Cognitive disorders such as schizophrenia, bipolar disorder and major recurrent depression create an enormous burden on those who suffer from them as well as on their families. Moreover, these disorders affect a significant portion of the U.S. population, resulting in a staggering economic burden on the nation’s health care system. Vulnerability to these disorders tends to run in families, indicating a genetic component. However, it appears that the underlying genetics is highly complex, and years of research have made little progress in understanding the specific genes associated with these various disorders. This is beginning to change - recent advances in genomic technologies provide powerful new tools that now make it possible to confront and unravel the genetic complexity of these disorders. With these tools and technology in hand, we are now poised to better diagnose and treat schizophrenia, bipolar disorder, major depression and other cognitive disorders.
Scientists at the Stanley Institute for Cognitive Genomics are using these state-of-the-art genomics technologies to identify genetic variants contributing to these disorders. Working with collaborators in the U.S., Scotland, Pakistan and Australia they are sequencing the complete genomes or protein-coding regions of the genomes from patients or entire families suffering from these disorders. The goal of these studies is to identify genetic variants to better diagnose these disorders and ultimately lead to personalized therapy for those suffering from these devastating disorders.

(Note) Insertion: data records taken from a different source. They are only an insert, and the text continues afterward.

-- ==== Sys2Proof/Certificates/Slice0/Obligations.lean ====
section
/-! DEFINITION. The statements for the provers. Each docstring names the rule of spec/ it formalises. -/

open Sys2Proof Sys2Proof.Machine

/-! ### Operation words -/

/-- Words written out from the encodings of 30_encoding.md R70, R73, R81, R82 and program P1 of 95_test_vectors.md
decode to the operations they stand for, at the value taken `W_CAL = 32`. The layout in bytes is the model's choice
(log 6). -/
def Obligations.SpecWordsDecode : Prop :=
  decode 32 ⟨.hostop, [0x00, 0x0A, 0x00, 0x00, 0x00]⟩ = .ok (.construct 10) ∧
  decode 32 ⟨.hostop, [0x01, 0x01, 0x80, 0x00, 0xFF, 0x00]⟩ = .ok (.write [⟨0xFF, 0x00, 0x80⟩]) ∧
  decode 32 ⟨.colorRgb, [0x56, 0x34, 0x12]⟩ = .ok (.color 0x12 0x34 0x56) ∧
  decode 32 ⟨.byte8, [0xA5]⟩ = .ok (.byte 0xA5) ∧
  decode 32 ⟨.symbol, [0x01]⟩ = .ok .sym1 ∧ decode 32 ⟨.symbol, [0x00]⟩ = .ok .sym0 ∧
  decode 32 ⟨.gap, []⟩ = .ok .gap ∧
  decode 32 ⟨.pinop, [0x01]⟩ = .ok .setHigh ∧ decode 32 ⟨.pinop, [0x00]⟩ = .ok .setLow ∧
  decode 32 ⟨.delayop, [0x14, 0x00, 0x00, 0x00, 0x00, 0x00]⟩ = .ok (.delay 20)

/-- Decoding the word of any well-formed operation gives it back, with every operand at every value and for every
`W_CAL`. The layout in bytes is the model's choice (log 6). -/
def Obligations.DecodeOfEncodeIsTheOperation : Prop :=
  ∀ (wCal : Nat) (i : Instr), i.wf wCal = true → decode wCal (encode wCal i) = .ok i

/-- A word that decodes is the one word of its operation, and the operation is well formed: no two words share a
meaning and no bit is ignored, for every `W_CAL`. The layout in bytes is the model's choice (log 6). -/
def Obligations.EveryDecodableWordIsItsEncoding : Prop :=
  ∀ (wCal : Nat) (w : OpWord) (i : Instr), decode wCal w = .ok i → encode wCal i = w ∧ i.wf wCal = true

/-! ### One step -/

/-- A step runs the operation HOST's next word decodes to: when no WRITE runs and no reset comes, step is exec of that
operation on the state without the word. A piece of WRITE that HOST asks for outside a WRITE is refused by name, and
with no word the block stays as it is (R169, R193). The queue and the refusal are the model's (log 5, 8). -/
def Obligations.StepRunsTheDecodedOperation : Prop :=
  ∀ s : State, NoReset 1 s → s.position = none →
    (∀ w rest i, s.pending = w :: rest → decode s.cfg.params.wCal w = .ok i → i.wf s.cfg.params.wCal = true →
      (i.format = .hostop ∨ s.mode = .transmitting →
        step s = exec i { s with pending := rest, rstIn := s.rstIn.tail }) ∧
      (i.format ≠ .hostop → s.mode ≠ .transmitting → step s = .refused .hostCannotIssue)) ∧
    (s.pending = [] → step s = .next { s with rstIn := s.rstIn.tail })

/-- R92 in terms of the primitives: each step of a running WRITE is exec of SET_HIGH, SET_LOW or DELAY, and then the
move of SEQ. -/
def Obligations.SequencerIssuesThePrimitives : Prop :=
  ∀ (s : State) (p : Pos), NoReset 1 s → s.mode = .transmitting → s.seq = some p →
    (∀ l q u, p.transition = some (l, q) → loadColor p { s with rstIn := s.rstIn.tail } = .ok u →
      s.answerAt 0 = .ok →
      ∃ v, exec (match l with | .high => .setHigh | .low => .setLow) u = .next v ∧
        step s = .next { v with seq := some q }) ∧
    (∀ n, p.transition = none → delayArgument p s = .ok n →
      ∃ v, exec (.delay n) { s with rstIn := s.rstIn.tail } = .next v ∧ step s = .next (afterDelay p v))

/-! ### The primitives -/

/-- R130: SET_HIGH answered ok makes LINE High and emits H; answered fault it leaves LINE Unknown and emits H!; the answer
is returned. Nothing else changes but PIN's answer being used. -/
def Obligations.SetHighDrivesTheLine : Prop :=
  ∀ s : State,
    (s.answerAt 0 = .ok →
      exec .setHigh s = .next { s.consume 1 with line := .high, trace := s.trace ++ [.set .high .ok] }) ∧
    (s.answerAt 0 = .fault →
      exec .setHigh s = .next { s.consume 1 with line := .unknown, trace := s.trace ++ [.set .high .fault] }) ∧
    exec .setHigh s = .next (pinSet .high s).1 ∧ (pinSet .high s).2 = s.answerAt 0

/-- R131: the same of SET_LOW. -/
def Obligations.SetLowDrivesTheLine : Prop :=
  ∀ s : State,
    (s.answerAt 0 = .ok →
      exec .setLow s = .next { s.consume 1 with line := .low, trace := s.trace ++ [.set .low .ok] }) ∧
    (s.answerAt 0 = .fault →
      exec .setLow s = .next { s.consume 1 with line := .unknown, trace := s.trace ++ [.set .low .fault] }) ∧
    exec .setLow s = .next (pinSet .low s).1 ∧ (pinSet .low s).2 = s.answerAt 0

/-- R132: a DELAY of any argument is one step that appends `D(n)` and changes no other state; DCNT holds no value after
it. -/
def Obligations.DelayEmitsItsArgument : Prop :=
  ∀ (n : Nat) (s : State), exec (.delay n) s = .next { s with trace := s.trace ++ [.delay n], dcnt := none }

/-- Frame of the primitives (R130, R131, R132): whatever PIN answers, they change the trace, LINE, DCNT and PIN's
answers alone; a DELAY leaves LINE too. No colour of the sequence changes. -/
def Obligations.PrimitivesLeaveTheRestUnchanged : Prop :=
  ∀ (i : Instr) (s t : State), i.format = .pinop ∨ i.format = .delayop → exec i s = .next t →
    t.cal = s.cal ∧ t.mode = s.mode ∧ t.seq = s.seq ∧ t.fault = s.fault ∧ t.shreg = s.shreg ∧ t.rst = s.rst ∧
    t.len = s.len ∧ (∀ j, memRead j t = memRead j s) ∧ t.results = s.results ∧ t.pending = s.pending ∧
    t.rstIn = s.rstIn ∧ t.calInit = s.calInit ∧ t.cfg = s.cfg ∧
    (i.format = .delayop → t.line = s.line ∧ t.answers = s.answers ∧ t.draws = s.draws) ∧
    (i.format = .pinop → t.dcnt = s.dcnt)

Work at the Stanley Institute for Cognitive Genomics at CSHL is funded by a generous gift from Theodore and Vada Stanley and the National Institute of Mental Health.Autism
In addition to work funded through the Stanley Institute, a substantial genomics effort funded largely by the Simons Foundation is focused on autism. These CSHL scientists are developing and employing new technologies and software to scan and analyze genomes in an effort to understand the genetics of autism. Discoveries at CSHL related to variations in human genome structure have been especially revealing. For example, recent work has brought to light the previously unrecognized importance of spontaneous gene copy-number variations (CNVs) in autism. In addition, statistical analysis of the incidence of autism in families has provided evidence for a “unified theory” of autism’s genetic basis, which helps to account, among other things, for the sharp gender skew in the distribution of autism spectrum disorders. Also, work by this group has developed the first mouse model harboring one of the most common structural variations associated with autism, a deletion on chromosome 16. As this work continues, additional information concerning the genetic basis of autism as well as new phenotypic studies resulting from these innovative mouse models will illuminate our understanding of this disorder, allowing for potential improvements in diagnosis and treatment.